William Rees (10 March 1924 – 27 July 1996) was a Welsh professional footballer and Wales international.

==Career==

Rees was born in Pwllcarn Terrace, Blaengarw. He had been working as a coal miner while playing amateur football for Carn Rovers when he was spotted by Cardiff City manager Cyril Spiers. He made eighty-three appearances in wartime fixtures for the club, scoring seventy-four times, as well as appearing in a wartime international for Wales against England in May 1945. With the Football League returning following the end of the war Rees became a major part of the side, helping them to promotion in the first season. He finished as top scorer the following year but at the end of the 1948-49 season his good form saw Tottenham Hotspur take him to London for £14,000, just weeks after winning the first of his four Wales caps against Northern Ireland.
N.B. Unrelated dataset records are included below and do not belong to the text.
-- ==== Sys2Proof/Machine/Qis.lean ====
section
/-! DEFINITION. Instruction and program commands on an engine's queue contexts: dispatch, instruction fetch, and the switch
between queue contexts (R103 to R109, R123, R245 to R249). -/

namespace Sys2Proof.Machine

/-! ### One instruction (R109, R123) -/

/-- The state after an instruction. -/
def runMeaning (m : Meaning) (s : State) : State :=
  match m s with
  | .next t => t
  | .fault _ => s
  | .refused _ => s

/-- Executes the words at hand on queue context `q`; illegal ones end its command. -/
def runWords (q : Nat) (w x : W64) (s : State) : State :=
  match decodeQis (BitVec.ofNat 20 q) (qKind q) w x with
  | .ok m => runMeaning m s
  | .error r => illegal q r w.toNat (if wX w then x.toNat else 0) s

/-- A word of the instruction stream: a word that changed since the engine last fetched it may still be the old one,
until IFENCE (R109). -/
def fetchWord (q va : Nat) (s : State) : Except State (W64 × State) :=
  match translate s (getQc s q).ctx va accFetch (whoOf q) with
  | (.ok loc, s1) =>
    if locPoison s1 loc then .error (xlatFault q va accFetch (.poisonAt (lineAddr loc)) s1)
    else
      let k := engKey (qKind q) (qIndex q)
      let now : W64 := BitVec.ofNat 64 (locNat s1 loc 8)
      let old := mget 0 (getEng s1 k).icache loc
      let w := if old ≠ 0 ∧ Config.fetchStale s1.free then BitVec.ofNat 64 (old - 1) else now
      .ok (w, setEng k { getEng s1 k with icache := mset 0 (getEng s1 k).icache loc (w.toNat + 1) } { s1 with free := s1.free + 1 })
  | (o, s1) => .error (xlatFault q va accFetch o s1)

/-- Executes the fetched words, which a fault record of the instruction names. -/
def runAt (q : Nat) (pc w x : W64) (s : State) : State :=
  modQc q (fun c => { c with words := none }) (runWords q w x (modQc q (fun c => { c with words := some (pc, w, x) }) s))

/-- Fetches and executes one instruction of a program. -/
def runFetched (q : Nat) (s : State) : State :=
  let pc := (getQc s q).pc
  match fetchWord q pc.toNat s with
  | .error t => t
  | .ok (w, s1) =>
    if wX w then
      match fetchWord q ((pc.toNat + 8) % 2 ^ 64) s1 with
      | .error t => t
      | .ok (x, s2) => runAt q pc w x s2
    else runAt q pc w 0 s1

/-- Executes the next instruction of the running queue context: its program's, or the command's own. -/
def runOne (q : Nat) (s : State) : State :=
  if !canRun s q anyKind then s
  else if isProg (getQc s q) then runFetched q s
  else match curFlight s q with
    | some f =>
      if cmdOp f.entry.cmd = 1 then finishCmd q stDone s
      else runWords q (BitVec.ofNat 64 (cmdArg f.entry.cmd 0)) (BitVec.ofNat 64 (cmdArg f.entry.cmd 1)) s
    | none => s

/-- At most `n` instructions. -/
def runSteps (q : Nat) : Nat → State → State
  | 0, s => s
  | n + 1, s => runSteps q n (runOne q s)

/-! ### Dispatch (R245, R247 to R249) -/

/-- Queue context that a command of queue `q` is for. -/
def targetOf (q : Nat) (e : Entry) : Nat := if qKind q = 7 then qcKey (cmdKind e.cmd) (cmdIndex e.cmd) (cmdQctx e.cmd) else q

/-- A tiered command's target cannot take it (R249). -/
def targetBad (s : State) (q : Nat) (e : Entry) : Bool :=
  let c := (getQ s q).ctx
  let b := mget 0 s.fe.binds (targetOf q e)
  qKind q == 7 && (!engExists s (cmdKind e.cmd) (cmdIndex e.cmd) || engPart s (cmdKind e.cmd) (cmdIndex e.cmd) != (getCtx s c).part
    || (b != 0 && b != c + 1))

/-- A tiered command's target kind is one that the grade lacks. -/
def targetAbsent (s : State) (q : Nat) (e : Entry) : Bool := qKind q == 7 && cmdKind e.cmd == kUX && fld (gradeEngines s.bt.grade) 4 1 == 0

/-- The target is an engine of a fenced core (R327). -/
def targetFenced (s : State) (t : Nat) : Bool := decide (qKind t ≤ kDM) && mget false s.fr.fence (qIndex t)

/-- The first dispatch of a tiered queue to a queue context binds it to the command's context. -/
def bindTarget (q t : Nat) (s : State) : State :=
  let c := (getQ s q).ctx
  if qKind q ≠ 7 ∨ mget 0 s.fe.binds t ≠ 0 then s
  else setQc t { live := true, ctx := c } { s with fe := { s.fe with binds := mset 0 s.fe.binds t (c + 1) } }

/-- Commands of queue context `t` begin with the one handed over longest ago: a program's counter, g1 and g2 are set. -/
def nextHeld (t : Nat) (s : State) : State :=
  match (getQc s t).cmd, (getQc s t).held with
  | none, h :: hs =>
    let s1 := modQc t (fun c => { c with cmd := some h, held := hs, started := false }) s
    match h.2.2, curFlight s1 t with
    | true, some f =>
      modQc t (fun c => wrG 2 (BitVec.ofNat 64 (cmdArg f.entry.cmd 2)) (wrG 1 (BitVec.ofNat 64 (cmdArg f.entry.cmd 1))
        { c with pc := BitVec.ofNat 64 (cmdArg f.entry.cmd 0) })) s1
    | _, _ => s1
  | _, _ => s

/-- The word by which a command's start is traced: its instruction, or 0 of a program and of a NOP. -/
def startWord (e : Entry) : Nat := if cmdOp e.cmd = 2 then cmdArg e.cmd 0 else 0

/-- Hands a command to its queue context. It starts at once on an engine that is free for it; else a switch starts it
(R105, R246). -/
def handOver (q t : Nat) (e : Entry) (prog : Bool) (s : State) : State :=
  let cause := startCause s q e
  let id := (getQ s q).dispatched
  let s1 := bindTarget q t (pushFlight q e t none (inGraphNow (getQ s q)) s)
  let s2 := nextHeld t (modQc t (fun c => { c with held := c.held ++ [(q, id, prog)] }) s1)
  if mayTake s2 t && readyCtx s2 t && !(getQc s2 t).started && engUp s2 (qKind t) (qIndex t) then startCmd t cause (startWord e) s2 else s2

/-- The command with its arguments: IND reads them at ARG2 (R245 step 3). -/
def withArgs (q : Nat) (e : Entry) (s : State) (k : Entry → State → State) : State :=
  if !cmdInd e.cmd then k e s
  else match readVa s (getQ s q).ctx (cmdArg e.cmd 2) 16 accRead .other with
    | (.fail a o, s1) => feFail q e a accRead o s1
    | (.ok bs, s1) => k { e with cmd := setArgs e.cmd (leNat (bs.take 8)) (leNat (bs.drop 8)) } s1

/-- A command cannot be dispatched to `t` yet. A direct queue's engine takes it, out of reset and with no command of the
queue context in progress (R248); the sequencer takes a tiered queue's. -/
def dispatchWaits (s : State) (q t : Nat) : Bool :=
  if qKind q = 7 then sequencerDown s t else !engUp s (qKind t) (qIndex t) || (getQc s t).cmd.isSome

/-- The Chanter traces a dispatch of a tiered queue (R293). -/
def traceDispatch (q : Nat) (s : State) : State := if qKind q = 7 then fwPoint (chanterProc s) 2 q s else s

/-- Dispatches an INSN or PROG command to its target and lets the engine run. -/
def dispatchCmd (q : Nat) (prog : Bool) (n : Nat) (e0 : Entry) (s : State) : State :=
  let t := targetOf q e0
  let bad := targetAbsent s q e0 || targetBad s q e0
  if !bad && !targetFenced s t && dispatchWaits s q t then s
  else settleQ q (withArgs q e0 s (fun e u =>
    if !prog && cmdArg e.cmd 1 != 0 && fld (cmdArg e.cmd 0) 51 1 == 0 then feIllegal q e rCommand u
    else if prog && cmdArg e.cmd 0 % 8 != 0 then feIllegal q e rAlign u
    else if targetAbsent u q e then feEnd q e cAbsent stAbsent 0 (bfld e.cmd 0 64) (cmdArg e.cmd 0) u
    else if targetBad u q e then feIllegal q e rCommand u
    else if targetFenced u t then pushFlight q e t (some stEngReset) (inGraphNow (getQ u q)) u
    else runSteps t n (handOver q t e prog (traceDispatch q u))))

/-- NOP (R244, R249, R254): on a tiered queue it completes in the Chanter; one of a direct queue is a command of its queue
context and takes its sequence number (R247). -/
def execNop (src : Src) (s : State) : Host.Outcome State Fault Refusal :=
  .next (onlyWork s (
    match src with
    | .admin f =>
      match (getFn s f).adminBusy with
      | some b => if b.result.isNone && cmdOp b.entry.cmd == 1 && adminOn s f then ctlEnd f stDone 0 0 0 0 s else s
      | none => s
    | .queue qid =>
      let q := qid.toNat
      match headCmd s q 0x01 with
      | none => s
      | some e =>
        if qKind q = 7 then settleQ q (pushFlight q e (qcKey 7 0 0) (some stDone) (inGraphNow (getQ s q)) (traceDispatch q s))
        else if dispatchWaits s q q then s
        else settleQ q (runSteps q 1 (handOver q q e false s))))

/-- INSN (R103): the target engine executes the instruction that the command carries. -/
def execInsn (qid : BitVec 20) (s : State) : Host.Outcome State Fault Refusal :=
  .next (onlyFabric s (
    match headCmd s qid.toNat 0x02 with
    | none => s
    | some e => dispatchCmd qid.toNat false 1 e s))

/-- PROG (R103): the program counter is set, and instructions run, `steps` of them within this command. -/
def execProg (qid : BitVec 20) (steps : Nat) (s : State) : Host.Outcome State Fault Refusal :=
  .next (onlyFabric s (
    match headCmd s qid.toNat 0x03 with
    | none => s
    | some e => dispatchCmd qid.toNat true steps e s))

/-! ### Switches (R105, R336) -/

/-- The next ready context in ascending number after `last`, wrapping from 63 to 0. -/
def nextReady (last : Nat) (qs : List Nat) : Option Nat :=
  match qs.filter (fun k => decide (last < qCtxNo k)) with
  | k :: _ => some k
  | [] => qs.head?

/-- The engine takes queue context `k`: its command starts, or goes on. -/
def takeCtx (k : Nat) (s : State) : State :=
  if (getQc s k).started then
    let s1 := tickEng (qKind k) (qIndex k) s
    let e := getEng s1 (engKey (qKind k) (qIndex k))
    setEng (engKey (qKind k) (qIndex k)) { endIdle causeEngine e with running := some k, kept := none } s1
  else
    let s1 := nextHeld k s
    startCmd k causeEngine (match curFlight s1 k with | some f => startWord f.entry | none => 0) s1

/-- The queue context that the engine takes: the one it stays with, while that has a command handed over; else the next
ready one after the one it runs or ran last. None while a command that the kept context's direct queue has ready is to be
dispatched first (R105). -/
def taken (s : State) (kind index : Nat) : Option Nat :=
  let e := getEng s (engKey kind index)
  let ready := qcsWhere s (fun k _ => qKind k == kind && qIndex k == index && e.running != some k && readyCtx s k)
  match e.running, staysWith s (engKey kind index) with
  | some q, _ => nextReady (qCtxNo q) ready
  | none, some q => if readyCtx s q then some q else none
  | none, none => nextReady e.last ready

/-- CONTEXT_SWITCH: the running context leaves at an instruction boundary when another is ready; the next one runs. A
long-running instruction, an AX.FENCE, an array command that waits or a UX.CHUNK in progress among them, is never
interrupted. -/
def execContextSwitch (kind index steps : Nat) (s : State) : Host.Outcome State Fault Refusal :=
  .next (onlyFabric s (
    if !engUp s kind index || (getEng s (engKey kind index)).running.any (fun q => (getQc s q).chunk.isSome) || (kind == kAX && ((getPart s index).fence.isSome || (getPart s index).next.isSome)) then s
    else match taken s kind index with
      | none => s
      | some k =>
        let s1 := match (getEng s (engKey kind index)).running with | some q => leaveEng q s | none => s
        runSteps k steps (takeCtx k s1)))

end Sys2Proof.Machine
end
Early into his Tottenham career he suffered from a number of minor injuries which caused his form to severely dip and he found himself out of the side. He was quickly sold to Leyton Orient at the end of the season for £14,500. He managed to return to form with Orient and spent six years at the club before ending his career with spells at non-league sides Headington United and Kettering Town.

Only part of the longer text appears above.